Give back exactly the lines of the data below, starting with the line that has "(Instr.beginTransfer 0xFFFFFFFF 2).wellFormed" and going on through the line that has "(polling .timeout .pollPacket 1 0 []).drv.bus".

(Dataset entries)
'''
-- ==== Sys2Proof/Certificates/Slice0/Obligations.lean ====
section
/-! DEFINITION. The statements about the machine, each formalising rules of spec/. OBLIGATIONS.json lists them. -/

open Sys2Proof Sys2Proof.Machine

/-! ### Reset, decoding, the step -/

/-- R320: what the rst port leaves in every register the spec gives a reset value, whatever the state before; REGMAP keeps
its fixed content. The model's choices: TAU counts as not set (log 1); the counter and all else outside the block, the
parameters and the callers' memory stay as they were (log 23). -/
def Obligations.ResetPortLeavesTheTable : Prop :=
  ∀ (s : State) (rest : List Input), s.env.inbox = .rst :: rest → ∃ t, step s = .next t ∧
    t.drv.bus = .idle ∧ t.drv.mode = .sendOnly ∧ t.drv.txsr = 0 ∧ t.drv.bitix = 0 ∧ t.drv.due = 0 ∧
    t.drv.dir = .input ∧ t.drv.out = true ∧ t.drv.nedge = 0 ∧ t.drv.last = true ∧ t.drv.tauSet = false ∧
    (∀ k (h : k < 10), t.uid[k] = 0) ∧ t.scr = ⟨0, 0, 0, 0, 0, 0, 0⟩ ∧ t.regmap = s.regmap ∧
    t.par = s.par ∧ t.env = { s.env with inbox := rest } ∧ t.mem = s.mem

/-- The machine after reset meets the invariant (R320, with R26's four rows in the open table of log 10). -/
def Obligations.ResetMeetsInvariant : Prop := State.reset.Inv

/-- R11, R12, R15, R17 to R19, R26 to R28: whatever event or instruction a step takes, the invariant is kept. -/
def Obligations.EveryStepKeepsInvariant : Prop := ∀ s t : State, s.Inv → step s = .next t → t.Inv

/-- R92, R99, R100: every instruction is decoded from its request, whole, with every operand at every value. -/
def Obligations.DecodeOfEncodeIsTheInstruction : Prop := ∀ i : Instr, i.wellFormed = true → decode (encode i) = .ok i

/-- R106, R100: a wire word that decodes is encoded again as itself, once its parity is what R97 computes and its
inversion flag is 0; so two instructions never share such a word. -/
def Obligations.EncodeOfDecodedWireWord : Prop :=
  ∀ (w : WireWord) (i : Instr), decode (.wire w) = .ok i → w.getLsbD 0 = false → failingGroup w = none →
    encode i = .wire w

/-- Words written out from the encodings of the opcode table decode to the instructions they stand for (R92, R99, R100,
95_test_vectors.md 2.2). -/
def Obligations.TableWordsDecode : Prop :=
  decodeTableWord 8 0x07 = some .busLineIdle ∧ decodeTableWord 8 0x30 = some .searchId ∧
  decodeTableWord 24 0b01001010010111000 = some (.writeData 0xA5) ∧
  decodeTableWord 24 0b01010001001111010 = some (.extendedRegAddr 0x13) ∧
  decodeTableWord 24 0b10001000011111000 = some .probeBranch1 ∧
  decode (.host 0x10 0x14 0x1A5 0 noBuf) = .ok (.encode 0x4 0xA5)

/-- R90, R92: when the first waiting event is a request that decodes to an instruction, the step is that instruction's
meaning, with the event taken off and nothing else around it. -/
def Obligations.StepRunsTheDecodedInstruction : Prop :=
  ∀ (s : State) (r : Request) (rest : List Input) (i : Instr), s.env.inbox = .request r :: rest → decode r = .ok i →
    step s = exec i { s with env := { s.env with inbox := rest } }

/-- R92: a request whose OP is none of the table's is refused, whatever its other fields. -/
def Obligations.UnknownOperationsAreRefused : Prop :=
  ∀ (s : State) (op : Byte) (a0 a1 a2 : Word) (buf : BufRef) (rest : List Input),
    op.toNat ∉ [0x01, 0x02, 0x03, 0x04, 0x05, 0x06, 0x07, 0x10, 0x11, 0x12, 0x13, 0x20, 0x21, 0x22, 0x23, 0x24, 0x25,
      0x26, 0x27, 0x28, 0x30] →
    s.env.inbox = .request (.host op a0 a1 a2 buf) :: rest → step s = .refused (.unknownOp op)
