/-- 2.11, last row: a 1, a 0, then nothing. -/
theorem test_search_breaks_off :
    nextIs (exec .searchId (ready 0 (obedientLevels 2 1 [true, false] ++ restLevels 12))) (fun t =>
      t.ans.res0 == 0 && t.uid.getD 9 0 == 0x80 && t.scr.offset == 2 && t.env.sent.length == 12) = true := by
  decide +kernel

/-- R99, R100: the words on the line. -/
theorem test_wire_words :
    ([Instr.writeData 0x5A, .extendedRegAddr 0x13, .writeRegAddr 0x04, .busReset, .discoverStart, .enterBranch0,
      .enterBranch1].all fun i => nextIs (exec i (ready 0 [])) fun t => t.ans.res0 == 1) = true ∧
    nextIs (exec (.writeData 0x5A) (ready 0 [])) (fun t => t.env.sent == [(0x0F4A1, .sendOnly)]) = true := by
  decide +kernel

theorem test_probe_words :
    nextIs (exec .probeBranch0 (ready 0 (edgeLevels 2))) (fun t =>
      t.ans.res0 == 1 && t.env.sent == [(0x110DE, .pollInterrupt)]) = true ∧
    nextIs (exec .probeBranch1 (ready 0 (restLevels 2))) (fun t => t.ans.res0 == 0) = true := by decide +kernel

theorem test_read_reg_addr_word :
    nextIs (exec (.readRegAddr 0x04) (ready 0 (replyLevels 0x0A0AE 1 2))) (fun t =>
      t.ans == ⟨5, 5⟩ && t.env.sent == [(0x0E094, .pollPacket)]) = true := by decide +kernel

/-- 2.7: the edge comes first at the deadline. -/
theorem test_poll_edge_at_deadline :
    (polling .pollInterrupt .pollInterrupt 1 61 [false]).tick.drv.bus = .idle ∧
    (polling .pollInterrupt .pollInterrupt 1 61 [true]).tick.drv.bus = .timeout := by decide +kernel

/-- R79: the tick source stops after 9 of a delay's 10 ticks, and after 10. -/
theorem test_ticks_stop_in_a_delay :
    faults (exec (.delayUs 10) ((ready 0 []).setTicksLeft (some 9))) = true ∧
    nextIs (exec (.delayUs 10) ((ready 0 []).setTicksLeft (some 10))) (fun t => t.env.now == 10) = true := by decide +kernel

/-- R326, R320: rst while a probe waits for an answer. -/
theorem test_rst_in_a_poll :
    nextIs (exec (.sendPollInterrupt 0x8 0x87) ((ready 0 (restLevels 2)).setRstIn (some 65))) (fun t =>
      t.drv == Driver.reset && t.ans == ⟨0, 0⟩ && t.env.sent.length == 1 && t.env.lineIn.length == 1) = true := by decide +kernel

/-- U11, log 2: what send_poll_packet reads after a SendOnly cycle is a free value in every entry. -/
theorem test_stale_entries_are_free (k : Nat) : (ready 0 []).stamp k = Config.freeStamp k := by
  unfold State.stamp
  rw [if_neg (by exact Nat.not_lt_zero k)]
  exact congrArg Config.freeStamp (Nat.zero_add k)

/-! ### Witnesses: the hypotheses of each obligation can be met together -/

theorem witness_Ready : (ready 0 []).Ready := by decide +kernel
theorem witness_Live_in_cycle : (begun 0x10000 .pollPacket []).Live := by decide +kernel

theorem witness_ResetPortLeavesTheTable : (asked .rst (begun 0 .sendOnly [])).env.inbox = .rst :: [] := rfl

theorem witness_EveryStepKeepsInvariant :
    (asked .tick (due 3 .sendOnly)).Inv ∧ ∃ t, step (asked .tick (due 3 .sendOnly)) = .next t :=
  ⟨by decide +kernel, _, rfl⟩

theorem witness_DecodeOfEncode :
    (Instr.beginTransfer 0xFFFFFFFF 2).wellFormed = true ∧ (Instr.decode 18 (buf 72)).wellFormed = true ∧
    (Instr.readAddrSpace 0xFFFF 2 (buf 2)).wellFormed = true ∧ (Instr.readRegisters 19 (buf 0)).wellFormed = true := by decide

theorem witness_EncodeOfDecodedWireWord :
    decode (.wire 0x094B8) = .ok (.writeData 0xA5) ∧ (0x094B8 : WireWord).getLsbD 0 = false ∧
      failingGroup 0x094B8 = none := by decide +kernel

theorem witness_StepRunsTheDecodedInstruction :
    (asked (.request (.host 0x05 10 0 0 noBuf)) (ready 0 [])).env.inbox = .request (.host 0x05 10 0 0 noBuf) :: [] ∧
      decode (.host 0x05 10 0 0 noBuf) = .ok (.delayUs 10) := ⟨rfl, by decide⟩

theorem witness_UnknownOperationsAreRefused :
    ([0x00, 0x08, 0x0F, 0x14, 0x1F, 0x29, 0x2F, 0x31, 0xFF].all fun op : Byte =>
      decide (op.toNat ∉ [0x01, 0x02, 0x03, 0x04, 0x05, 0x06, 0x07, 0x10, 0x11, 0x12, 0x13, 0x20, 0x21, 0x22, 0x23, 0x24,
        0x25, 0x26, 0x27, 0x28, 0x30])) = true ∧
    (asked (.request (.host 0x08 0 0 0 noBuf)) (ready 0 [])).env.inbox = .request (.host 0x08 0 0 0 noBuf) :: [] :=
  ⟨by decide, rfl⟩

theorem witness_TimePassesByTicks :
    (ready 0 []).env.inbox = [] ∧ (ready 0 []).env.ticksLeft ≠ some 0 ∧ (ready 0 []).drv.bus = .idle ∧
    ((ready 0 []).setTicksLeft (some 1)).env.ticksLeft ≠ some 0 ∧
    (polling .timeout .pollPacket 1 0 []).env.inbox = [] ∧ (polling .timeout .pollPacket 1 0 []).env.ticksLeft ≠ some 0 ∧
    (polling .timeout .pollPacket 1 0 []).drv.bus = .timeout := by decide +kernel

theorem witness_BeginTickStartsTheWord :
    (begun 0x10000 .sendOnly []).env.ticksLeft ≠ some 0 ∧ (begun 0x10000 .sendOnly []).drv.bus = .begin := by decide +kernel

theorem witness_SendingTick_before : early.drv.bus = .sending ∧ early.env.ticksLeft ≠ some 0 ∧ early.env.now + 1 ≠ early.drv.due := by
  decide +kernel

/-- At DUE, for bits 16 and 1. -/
theorem witness_SendingTick_bit :
    ∀ ix ∈ [(16 : BitVec 5), 1], (due ix .sendOnly).drv.bus = .sending ∧ (due ix .sendOnly).env.ticksLeft ≠ some 0 ∧
      (due ix .sendOnly).env.now + 1 = (due ix .sendOnly).drv.due ∧ (due ix .sendOnly).drv.bitix ≠ 0 := by decide +kernel

/-- At DUE, after the last bit, in each mode. -/
theorem witness_SendingTick_end :
    ∀ m ∈ [Mode.sendOnly, .pollInterrupt, .pollPacket], (due 0 m).drv.bus = .sending ∧ (due 0 m).env.ticksLeft ≠ some 0 ∧
      (due 0 m).env.now + 1 = (due 0 m).drv.due ∧ (due 0 m).drv.bitix = 0 ∧ (due 0 m).drv.mode = m := by decide +kernel

/-- Each outcome of a poll tick: full, spent without an edge, spent with an edge that does not fill the timeline, neither; in
both modes, at the boundary of the budget. -/
theorem witness_PollTick :
    (∀ c ∈ [(BusState.pollInterrupt, Mode.pollInterrupt, (1 : BitVec 5), (61 : Word), false, BusState.idle),
        (.pollInterrupt, .pollInterrupt, 1, 61, true, .timeout), (.pollInterrupt, .pollInterrupt, 1, 60, true, .pollInterrupt),
        (.pollPacket, .pollPacket, 18, 107, false, .idle), (.pollPacket, .pollPacket, 17, 107, false, .timeout),
        (.pollPacket, .pollPacket, 17, 106, false, .pollPacket), (.pollPacket, .pollPacket, 18, 107, true, .timeout)],
      let s := polling c.1 c.2.1 c.2.2.1 c.2.2.2.1 [c.2.2.2.2.1]
      s.Inv ∧ s.env.ticksLeft ≠ some 0 ∧ s.drv.bus.polling = true ∧ s.env.lineLevel = c.2.2.2.2.1 ∧
        s.env.lineIn = c.2.2.2.2.1 :: [] ∧ s.tick.drv.bus = c.2.2.2.2.2) := by decide +kernel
'''
TASK SOLUTION
    (Instr.beginTransfer 0xFFFFFFFF 2).wellFormed = true ∧ (Instr.decode 18 (buf 72)).wellFormed = true ∧
    (Instr.readAddrSpace 0xFFFF 2 (buf 2)).wellFormed = true ∧ (Instr.readRegisters 19 (buf 0)).wellFormed = true := by decide

theorem witness_EncodeOfDecodedWireWord :
    decode (.wire 0x094B8) = .ok (.writeData 0xA5) ∧ (0x094B8 : WireWord).getLsbD 0 = false ∧
      failingGroup 0x094B8 = none := by decide +kernel

theorem witness_StepRunsTheDecodedInstruction :
    (asked (.request (.host 0x05 10 0 0 noBuf)) (ready 0 [])).env.inbox = .request (.host 0x05 10 0 0 noBuf) :: [] ∧
      decode (.host 0x05 10 0 0 noBuf) = .ok (.delayUs 10) := ⟨rfl, by decide⟩

theorem witness_UnknownOperationsAreRefused :
    ([0x00, 0x08, 0x0F, 0x14, 0x1F, 0x29, 0x2F, 0x31, 0xFF].all fun op : Byte =>
      decide (op.toNat ∉ [0x01, 0x02, 0x03, 0x04, 0x05, 0x06, 0x07, 0x10, 0x11, 0x12, 0x13, 0x20, 0x21, 0x22, 0x23, 0x24,
        0x25, 0x26, 0x27, 0x28, 0x30])) = true ∧
    (asked (.request (.host 0x08 0 0 0 noBuf)) (ready 0 [])).env.inbox = .request (.host 0x08 0 0 0 noBuf) :: [] :=
  ⟨by decide, rfl⟩

theorem witness_TimePassesByTicks :
    (ready 0 []).env.inbox = [] ∧ (ready 0 []).env.ticksLeft ≠ some 0 ∧ (ready 0 []).drv.bus = .idle ∧
    ((ready 0 []).setTicksLeft (some 1)).env.ticksLeft ≠ some 0 ∧
    (polling .timeout .pollPacket 1 0 []).env.inbox = [] ∧ (polling .timeout .pollPacket 1 0 []).env.ticksLeft ≠ some 0 ∧
    (polling .timeout .pollPacket 1 0 []).drv.bus = .timeout := by decide +kernel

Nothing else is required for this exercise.